> Work required
Give only the number of lines below that contain the word "hdisj".

> Records shown
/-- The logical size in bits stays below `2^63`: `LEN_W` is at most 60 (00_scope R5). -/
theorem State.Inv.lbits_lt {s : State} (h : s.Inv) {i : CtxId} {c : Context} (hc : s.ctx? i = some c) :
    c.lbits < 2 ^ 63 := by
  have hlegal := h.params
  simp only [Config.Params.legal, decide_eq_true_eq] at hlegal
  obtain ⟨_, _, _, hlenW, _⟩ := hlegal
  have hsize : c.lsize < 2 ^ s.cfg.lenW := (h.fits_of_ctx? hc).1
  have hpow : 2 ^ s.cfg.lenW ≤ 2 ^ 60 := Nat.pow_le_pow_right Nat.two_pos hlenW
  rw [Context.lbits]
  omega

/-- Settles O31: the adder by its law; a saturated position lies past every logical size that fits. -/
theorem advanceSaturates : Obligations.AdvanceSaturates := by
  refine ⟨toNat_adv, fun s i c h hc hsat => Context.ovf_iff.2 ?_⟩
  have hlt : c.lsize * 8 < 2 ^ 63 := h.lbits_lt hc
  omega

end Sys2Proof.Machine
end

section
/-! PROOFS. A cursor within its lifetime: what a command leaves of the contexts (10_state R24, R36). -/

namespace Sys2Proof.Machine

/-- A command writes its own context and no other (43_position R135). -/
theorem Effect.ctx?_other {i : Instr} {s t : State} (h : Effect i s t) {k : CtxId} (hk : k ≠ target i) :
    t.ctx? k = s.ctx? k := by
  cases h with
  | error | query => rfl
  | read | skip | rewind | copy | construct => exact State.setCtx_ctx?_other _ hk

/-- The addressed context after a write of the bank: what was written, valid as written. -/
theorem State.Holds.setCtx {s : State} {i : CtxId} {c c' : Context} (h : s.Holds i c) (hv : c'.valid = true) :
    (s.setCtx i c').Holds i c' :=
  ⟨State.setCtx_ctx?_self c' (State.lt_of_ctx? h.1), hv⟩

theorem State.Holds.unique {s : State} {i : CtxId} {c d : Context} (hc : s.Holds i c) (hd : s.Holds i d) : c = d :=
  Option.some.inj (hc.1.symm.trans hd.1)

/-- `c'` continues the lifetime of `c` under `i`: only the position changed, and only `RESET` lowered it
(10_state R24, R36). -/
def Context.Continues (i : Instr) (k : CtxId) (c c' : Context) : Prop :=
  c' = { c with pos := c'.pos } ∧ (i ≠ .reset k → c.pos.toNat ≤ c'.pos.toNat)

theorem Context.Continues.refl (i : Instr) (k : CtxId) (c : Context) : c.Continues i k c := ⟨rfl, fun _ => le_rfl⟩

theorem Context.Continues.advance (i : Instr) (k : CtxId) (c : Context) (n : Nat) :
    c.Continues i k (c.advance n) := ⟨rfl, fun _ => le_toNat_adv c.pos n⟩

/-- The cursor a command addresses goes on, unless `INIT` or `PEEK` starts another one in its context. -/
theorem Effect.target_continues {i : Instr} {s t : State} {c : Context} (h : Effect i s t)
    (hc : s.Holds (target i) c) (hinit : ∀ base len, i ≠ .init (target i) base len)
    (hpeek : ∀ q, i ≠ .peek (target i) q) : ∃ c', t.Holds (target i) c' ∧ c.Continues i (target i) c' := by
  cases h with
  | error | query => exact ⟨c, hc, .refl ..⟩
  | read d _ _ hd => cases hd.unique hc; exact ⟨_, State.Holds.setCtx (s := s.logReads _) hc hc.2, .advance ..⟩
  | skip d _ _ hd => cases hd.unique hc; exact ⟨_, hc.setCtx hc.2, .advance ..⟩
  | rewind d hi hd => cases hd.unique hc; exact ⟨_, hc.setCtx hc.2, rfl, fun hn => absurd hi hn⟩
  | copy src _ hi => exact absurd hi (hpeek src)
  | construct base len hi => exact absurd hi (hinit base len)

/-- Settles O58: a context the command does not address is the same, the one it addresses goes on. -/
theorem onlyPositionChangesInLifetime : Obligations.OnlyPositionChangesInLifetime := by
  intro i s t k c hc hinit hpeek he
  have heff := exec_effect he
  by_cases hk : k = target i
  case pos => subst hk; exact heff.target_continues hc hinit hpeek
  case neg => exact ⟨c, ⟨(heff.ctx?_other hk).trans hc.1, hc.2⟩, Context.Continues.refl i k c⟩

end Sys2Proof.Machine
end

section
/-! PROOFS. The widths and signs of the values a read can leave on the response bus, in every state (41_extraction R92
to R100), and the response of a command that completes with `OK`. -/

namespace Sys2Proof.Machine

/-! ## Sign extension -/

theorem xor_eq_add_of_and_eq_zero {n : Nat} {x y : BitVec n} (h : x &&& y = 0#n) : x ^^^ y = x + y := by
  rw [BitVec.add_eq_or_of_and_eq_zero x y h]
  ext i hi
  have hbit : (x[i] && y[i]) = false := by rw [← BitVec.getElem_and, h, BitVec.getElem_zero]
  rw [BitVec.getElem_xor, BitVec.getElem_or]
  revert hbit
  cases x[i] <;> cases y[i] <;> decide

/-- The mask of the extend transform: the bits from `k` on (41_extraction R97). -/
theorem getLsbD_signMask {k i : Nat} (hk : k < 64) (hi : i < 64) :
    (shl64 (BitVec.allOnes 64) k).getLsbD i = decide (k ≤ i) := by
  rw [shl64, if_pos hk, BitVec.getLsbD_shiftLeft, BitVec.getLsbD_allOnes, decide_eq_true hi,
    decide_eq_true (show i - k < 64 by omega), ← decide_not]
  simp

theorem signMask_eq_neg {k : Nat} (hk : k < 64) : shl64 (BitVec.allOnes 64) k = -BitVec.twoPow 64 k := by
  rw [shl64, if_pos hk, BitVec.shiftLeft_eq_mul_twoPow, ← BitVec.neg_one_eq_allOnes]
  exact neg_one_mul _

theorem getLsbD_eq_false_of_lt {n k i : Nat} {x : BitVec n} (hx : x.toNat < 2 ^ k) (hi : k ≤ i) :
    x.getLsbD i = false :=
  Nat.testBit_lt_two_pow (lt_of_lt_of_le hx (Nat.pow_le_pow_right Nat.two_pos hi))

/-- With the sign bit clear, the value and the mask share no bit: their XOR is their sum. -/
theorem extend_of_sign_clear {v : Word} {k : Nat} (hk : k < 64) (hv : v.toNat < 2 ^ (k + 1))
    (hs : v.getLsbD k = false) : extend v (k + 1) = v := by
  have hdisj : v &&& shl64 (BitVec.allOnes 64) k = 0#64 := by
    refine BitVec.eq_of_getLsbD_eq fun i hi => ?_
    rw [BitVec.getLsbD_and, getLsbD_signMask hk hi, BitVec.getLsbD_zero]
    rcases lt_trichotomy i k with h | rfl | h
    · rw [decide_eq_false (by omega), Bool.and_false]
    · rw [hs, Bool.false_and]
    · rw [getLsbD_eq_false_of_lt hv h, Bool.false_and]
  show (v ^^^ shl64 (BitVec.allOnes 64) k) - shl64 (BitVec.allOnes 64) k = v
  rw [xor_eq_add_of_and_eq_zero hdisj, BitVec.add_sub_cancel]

> Reply to the exercise
2